High-temperature denitration catalyst and carrier with high thermal stability and preparation method thereof

Technical Field

The invention relates to the field of environment-friendly materials, in particular to a carrier material of a high-temperature flue gas denitration catalyst, which is mainly TiO₂And a high-temperature flue gas denitration catalyst and a preparation method thereof.

Background

In recent years, with the rapid development of national economy and industry, the discharge amounts of industrial waste gas, industrial coal, thermal power generation coal and automobile exhaust gas are increasing year by year.
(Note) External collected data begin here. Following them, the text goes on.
-- ==== Sys2Proof/Machine/Coherence.lean ====
section
/-! DEFINITION. The rows of the coherence protocol (R164, R183–R191) and of scope-miss events (R224), one message or notice
at a time. A row whose message is not in flight changes nothing. -/

namespace Sys2Proof.Machine

open Sys2Proof

/-! ### Messages -/

/-- The row that delivers a message. -/
def Msg.row (m : Msg) : Instr :=
  match m.kind with
  | .data _ _ => .dataReceipt (Fin.ofNat 4096 m.for_) m.line
  | .inval => .invalidationReceipt (Fin.ofNat 4096 m.to_) m.line
  | .fwd _ => .forwardReceipt (Fin.ofNat 4096 m.to_) m.line
  | .ack => .invalidationAck (Fin.ofNat 4096 m.for_) m.line
  | .drain => .drainRequest (Fin.ofNat 4096 m.to_) m.line
  | .drainAck => .drainAck (Fin.ofNat 4096 m.to_) m.line

/-- Let the messages after the first `n` be delivered. -/
def State.deliverFrom (s : State) (n : Nat) : State := (s.msgs.drop n).foldl (fun s m => s.after m.row) s

/-- Deliver the first message that satisfies a test, and let what it causes be delivered. -/
def State.takeIn (s : State) (f : Msg → Bool) : State :=
  match s.takeMsg f with
  | none => s
  | some (m, t) => (t.deliverMsg m).deliverFrom t.msgs.length

/-- The coherence state of a core's line. -/
def State.cohOf (s : State) (c ln : Nat) : LCoh := ((s.line c ln).getD {}).coh

/-- A core requests a line whose coherence state is as a test asks, unless its request is under way. -/
def State.requestIf (s : State) (c ln : Nat) (k : ReqKind) (ok : LCoh → Bool) : State :=
  let asked := s.pends.any (fun p => p.core == c && p.line == ln) || (s.dir ln).busy.any (fun q => q.1 == c) ||
    (s.dir ln).queue.any (fun q => q.1 == c)
  let soft := ((s.line c ln).getD {}).soft
  if asked || soft || !ok (s.cohOf c ln) then s else (s.homeRequest c k ln).deliverFrom s.msgs.length

/-- GETS (R184): a read miss reaches the home. -/
def execGets (core : Fin 4096) (line : Nat) (s : State) : Out :=
  .next (s.requestIf core.val line .getS (· == .inv))

/-- GETX (R184): a write miss reaches the home. -/
def execGetx (core : Fin 4096) (line : Nat) (s : State) : Out :=
  .next (s.requestIf core.val line .getX (· == .inv))

/-- UPG (R184, R185): a write to a shared copy; from a core no longer among the sharers it is served as GetX. -/
def execUpg (core : Fin 4096) (line : Nat) (s : State) : Out :=
  .next (s.requestIf core.val line .upg (· != .own))

/-- An ordinary copy in a state leaves the cache with its notice to the home. -/
def State.evictIf (s : State) (c ln : Nat) (coh : LCoh) : State :=
  match s.line c ln with
  | some l => if l.st == .n && !l.soft && l.coh == coh then (s.evictN c ln).deliverFrom s.msgs.length else s
  | none => s

/-- PUTS (R184, R185). (DESIGN CHOICE: log 31) -/
def execPuts (core : Fin 4096) (line : Nat) (s : State) : Out := .next (s.evictIf core.val line .sh)

/-- PUTX (R184, R185): the data is at the home. (DESIGN CHOICE: log 31) -/
def execPutx (core : Fin 4096) (line : Nat) (s : State) : Out := .next (s.evictIf core.val line .own)

/-- INVALIDATION_RECEIPT (R143, R185, R186). -/
def execInvalidationReceipt (core : Fin 4096) (line : Nat) (s : State) : Out :=
  .next (s.takeIn (fun m => m.kind == .inval && m.to_ == core.val && m.line == line))

/-- FORWARD_RECEIPT (R184). -/
def execForwardReceipt (core : Fin 4096) (line : Nat) (s : State) : Out :=
  .next (s.takeIn (fun m => (m.kind == .fwd true || m.kind == .fwd false) && m.to_ == core.val && m.line == line))

/-- INVALIDATION_ACK (R184): counted at the requester. -/
def execInvalidationAck (core : Fin 4096) (line : Nat) (s : State) : Out :=
  .next (s.takeIn (fun m => m.kind == .ack && m.for_ == core.val && m.line == line))

/-- A message with data or a grant. -/
def Msg.isData (m : Msg) : Bool :=
  match m.kind with
  | .data _ _ => true
  | _ => false

/-- DATA_RECEIPT (R184). -/
def execDataReceipt (core : Fin 4096) (line : Nat) (s : State) : Out :=
  .next (s.takeIn (fun m => m.isData && m.for_ == core.val && m.line == line))

/-! ### Homes, soft lines, drains and partials -/

/-- A home lets go of a line of which no copy is left; an independent one reaches memory once the host has let go of the line (R174). (DEDUCED: log 93) -/
def State.endHome (s : State) (line : Nat) : State :=
  match Table.get? s.lineHomes line with
  | none => s
  | some code =>
      if (Table.get? s.splits (realLine line)).isNone then s.leaveHome line
      else
        let a := s.needAt (4 * 4096 ≤ code) (2 * realLine line) true
        let b := a.2.needAt (4 * 4096 ≤ code) (2 * realLine line + 1) true
        if a.1.isSome || b.1.isSome then b.2 else b.2.leaveHome line

/-- DIRECTORY_EVICTION (R164, R192): what is in progress on the line ends first; then partials are combined and every copy
is recalled. -/
def execDirectoryEviction (line : Nat) (s : State) : Out :=
  let s := s.settle line settleFuel
  .next (((s.combineLine (s.dir line).ckey line).recall line true).endHome line)

/-- SOFT_WRITE_BACK (R187). -/
def execSoftWriteBack (core : Fin 4096) (line : Nat) (s : State) : Out := .next (s.softBack core.val line)

/-- DRAIN_REQUEST (R188). -/
def execDrainRequest (core : Fin 4096) (line : Nat) (s : State) : Out :=
  .next (s.takeIn (fun m => m.kind == .drain && m.to_ == core.val && m.line == line))

/-- DRAIN_ACK (R188). -/
def execDrainAck (core : Fin 4096) (line : Nat) (s : State) : Out :=
  .next (s.takeIn (fun m => m.kind == .drainAck && m.to_ == core.val && m.line == line))

/-- PARTIAL_EVICTION (R191): the home holds the partial as that core's. -/
def execPartialEviction (core : Fin 4096) (line : Nat) (s : State) : Out :=
  let k := s.core core.val
  .next (match Table.get? k.partials line with
    | none => s
    | some (_, p) =>
        let s := s.setCore core.val { k with partials := Table.erase k.partials line }
        s.putDir line { s.dir line with held := Table.put (s.dir line).held core.val p })

/-! ### Scope misses (R223, R224) -/

/-- `smev` after an event: with v set it is counted as lost, else it is held. (DEDUCED: log 90) -/
def smevAfter (w : Word) (t : RelTag) : Word :=
  if w.getLsbD 63 then setFld w 56 7 (min (fld w.toNat 56 7 + 1) 127)
  else setFld (setFld (setBit w 63 true) 50 4 t.scope) 0 50 t.line

/-- SCOPE_MISS_EVENT: recorded by a ring whose resident key is the tag's, for its thread, parked or running; one that sets
v raises the interrupt when ie is set, for a parked thread when it resumes. (DEDUCED: log 90) -/
def execScopeMissEvent (ring : Fin 256) (s : State) : Out :=
  let r := ring.val
  let g := s.ring r
  .next (match g.misses with
    | [] => s
    | t :: ts =>
        let g : Ring := { g with misses := ts }
        let s := s.setRing r g
        if g.key != t.key then s
        else match g.thread, g.parked with
          | none, some p =>
              let w := smevAfter p.smev t
              s.setRing r { g with parked := some { p with
                smev := w, smevAt := if p.smev.getLsbD 63 then p.smevAt else w,
                smevIntr := p.smevIntr || (!p.smev.getLsbD 63 && w.getLsbD 55) } }
          | _, _ =>
              let w := smevAfter g.smev t
              if g.smev.getLsbD 63 then s.setRing r { g with smev := w }
              else
                let s := s.setRing r { g with smev := w, smevAt := w }
                if w.getLsbD 55 then s.after (.interruptDelivery ring .scopeMiss) else s)

end Sys2Proof.Machine
end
Particularly, nitric oxide in the emission of coal-fired flue gas forms nitric acid in the air, so the nitric oxide becomes one of the main harmful substances polluting the atmosphere at present, and the removal of the nitric oxide in the flue gas is very urgent. Selective catalytic reduction (SCR for short) denitration refers to the selective reduction of nitrogen oxides (Nox) into pollution-free nitrogen by using a reducing agent NH3 at a certain temperature and under the action of a catalyst, so as to achieve the purpose of purifying air. The SCR technology has the advantages of low reaction temperature, high purification rate, reliable operation, small secondary pollution and the like, and is the most widely applied flue gas denitration technology at present.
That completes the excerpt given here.